» WORK ITEM:
Would you print the material exactly, starting at its first line and ending at the line holding "(∀ x, 0x6000000"?

*** DATA SECTION Section Begins ***

/-! ### Memory (R105 to R140) -/

/-- The apertures (R105, R106): where each selector's address points for a hart, up to the last byte of its range; every
other address is refused. -/
def Obligations.ApertureMap : Prop :=
  ∀ (s : State) (k : Nat),
    let core := k / 8
    (∀ x, x < 2 ^ 55 → s.resolve k x = some (.virtual_ x)) ∧
    (∀ x, 2 ^ 55 ≤ x → x < 2 ^ 56 → s.resolve k x = none) ∧
    (∀ x, x < 2 ^ 19 → s.resolve k (0xF0 * 2 ^ 56 + x) = some (.scratch (placeLocal core x) (2 ^ 19 - x))) ∧
    (∀ x, x < 2 ^ 23 → s.resolve k (0xF1 * 2 ^ 56 + x) = some (.scratch (placeCluster (core / 16) x) (2 ^ 23 - x))) ∧
    (∀ x, x < 0x6000000 → s.resolve k (0xF2 * 2 ^ 56 + x) = some (.scratch (placeDie (core / 384) x) (0x6000000 - x))) ∧
    (∀ x, x < s.stackBytes k → x < 2 ^ 56 → s.resolve k (0xF3 * 2 ^ 56 + x) =
      some (.scratch (placeLocal core (0x80000 - (k % 8 + 1) * s.stackBytes k + x)) (s.stackBytes k - x))) ∧
    (∀ c x, c < 1536 → x < 2 ^ 19 →
      s.resolve k (0xF4 * 2 ^ 56 + c * 2 ^ 19 + x) = some (.scratch (placeLocal c x) (2 ^ 19 - x))) ∧
    (∀ c x, c < 96 → x < 2 ^ 23 →
      s.resolve k (0xF5 * 2 ^ 56 + c * 2 ^ 23 + x) = some (.scratch (placeCluster c x) (2 ^ 23 - x))) ∧
    (∀ d x, d < 4 → x < 0x6000000 →
      s.resolve k (0xF6 * 2 ^ 56 + d * 2 ^ 27 + x) = some (.scratch (placeDie d x) (0x6000000 - x))) ∧
    (∀ x, 2 ^ 19 ≤ x → x < 2 ^ 56 → s.resolve k (0xF0 * 2 ^ 56 + x) = none) ∧
    (∀ x, 2 ^ 23 ≤ x → x < 2 ^ 56 → s.resolve k (0xF1 * 2 ^ 56 + x) = none) ∧
    (∀ x, 0x6000000 ≤ x → x < 2 ^ 56 → s.resolve k (0xF2 * 2 ^ 56 + x) = none) ∧
    (∀ x, s.stackBytes k ≤ x → x < 2 ^ 56 → s.resolve k (0xF3 * 2 ^ 56 + x) = none) ∧
    (∀ x, 1536 * 2 ^ 19 ≤ x → x < 2 ^ 56 → s.resolve k (0xF4 * 2 ^ 56 + x) = none) ∧
    (∀ x, 96 * 2 ^ 23 ≤ x → x < 2 ^ 56 → s.resolve k (0xF5 * 2 ^ 56 + x) = none) ∧
    (∀ x, 4 * 2 ^ 27 ≤ x → x < 2 ^ 56 → s.resolve k (0xF6 * 2 ^ 56 + x) = none) ∧
    (∀ d x, d < 4 → 0x6000000 ≤ x → x < 2 ^ 27 → s.resolve k (0xF6 * 2 ^ 56 + d * 2 ^ 27 + x) = none) ∧
    ∀ g x, g < 256 → g ≠ 0 → (g < 0xF0 ∨ 0xF6 < g) → x < 2 ^ 56 → s.resolve k (g * 2 ^ 56 + x) = none

namespace Sys2Proof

*** DATA SECTION Section Ends ***

» SOLUTION TO THE EXERCISE:
/-! ### Memory (R105 to R140) -/

/-- The apertures (R105, R106): where each selector's address points for a hart, up to the last byte of its range; every
other address is refused. -/
def Obligations.ApertureMap : Prop :=
  ∀ (s : State) (k : Nat),
    let core := k / 8
    (∀ x, x < 2 ^ 55 → s.resolve k x = some (.virtual_ x)) ∧
    (∀ x, 2 ^ 55 ≤ x → x < 2 ^ 56 → s.resolve k x = none) ∧
    (∀ x, x < 2 ^ 19 → s.resolve k (0xF0 * 2 ^ 56 + x) = some (.scratch (placeLocal core x) (2 ^ 19 - x))) ∧
    (∀ x, x < 2 ^ 23 → s.resolve k (0xF1 * 2 ^ 56 + x) = some (.scratch (placeCluster (core / 16) x) (2 ^ 23 - x))) ∧
    (∀ x, x < 0x6000000 → s.resolve k (0xF2 * 2 ^ 56 + x) = some (.scratch (placeDie (core / 384) x) (0x6000000 - x))) ∧
    (∀ x, x < s.stackBytes k → x < 2 ^ 56 → s.resolve k (0xF3 * 2 ^ 56 + x) =
      some (.scratch (placeLocal core (0x80000 - (k % 8 + 1) * s.stackBytes k + x)) (s.stackBytes k - x))) ∧
    (∀ c x, c < 1536 → x < 2 ^ 19 →
      s.resolve k (0xF4 * 2 ^ 56 + c * 2 ^ 19 + x) = some (.scratch (placeLocal c x) (2 ^ 19 - x))) ∧
    (∀ c x, c < 96 → x < 2 ^ 23 →
      s.resolve k (0xF5 * 2 ^ 56 + c * 2 ^ 23 + x) = some (.scratch (placeCluster c x) (2 ^ 23 - x))) ∧
    (∀ d x, d < 4 → x < 0x6000000 →
      s.resolve k (0xF6 * 2 ^ 56 + d * 2 ^ 27 + x) = some (.scratch (placeDie d x) (0x6000000 - x))) ∧
    (∀ x, 2 ^ 19 ≤ x → x < 2 ^ 56 → s.resolve k (0xF0 * 2 ^ 56 + x) = none) ∧
    (∀ x, 2 ^ 23 ≤ x → x < 2 ^ 56 → s.resolve k (0xF1 * 2 ^ 56 + x) = none) ∧
    (∀ x, 0x6000000 ≤ x → x < 2 ^ 56 → s.resolve k (0xF2 * 2 ^ 56 + x) = none) ∧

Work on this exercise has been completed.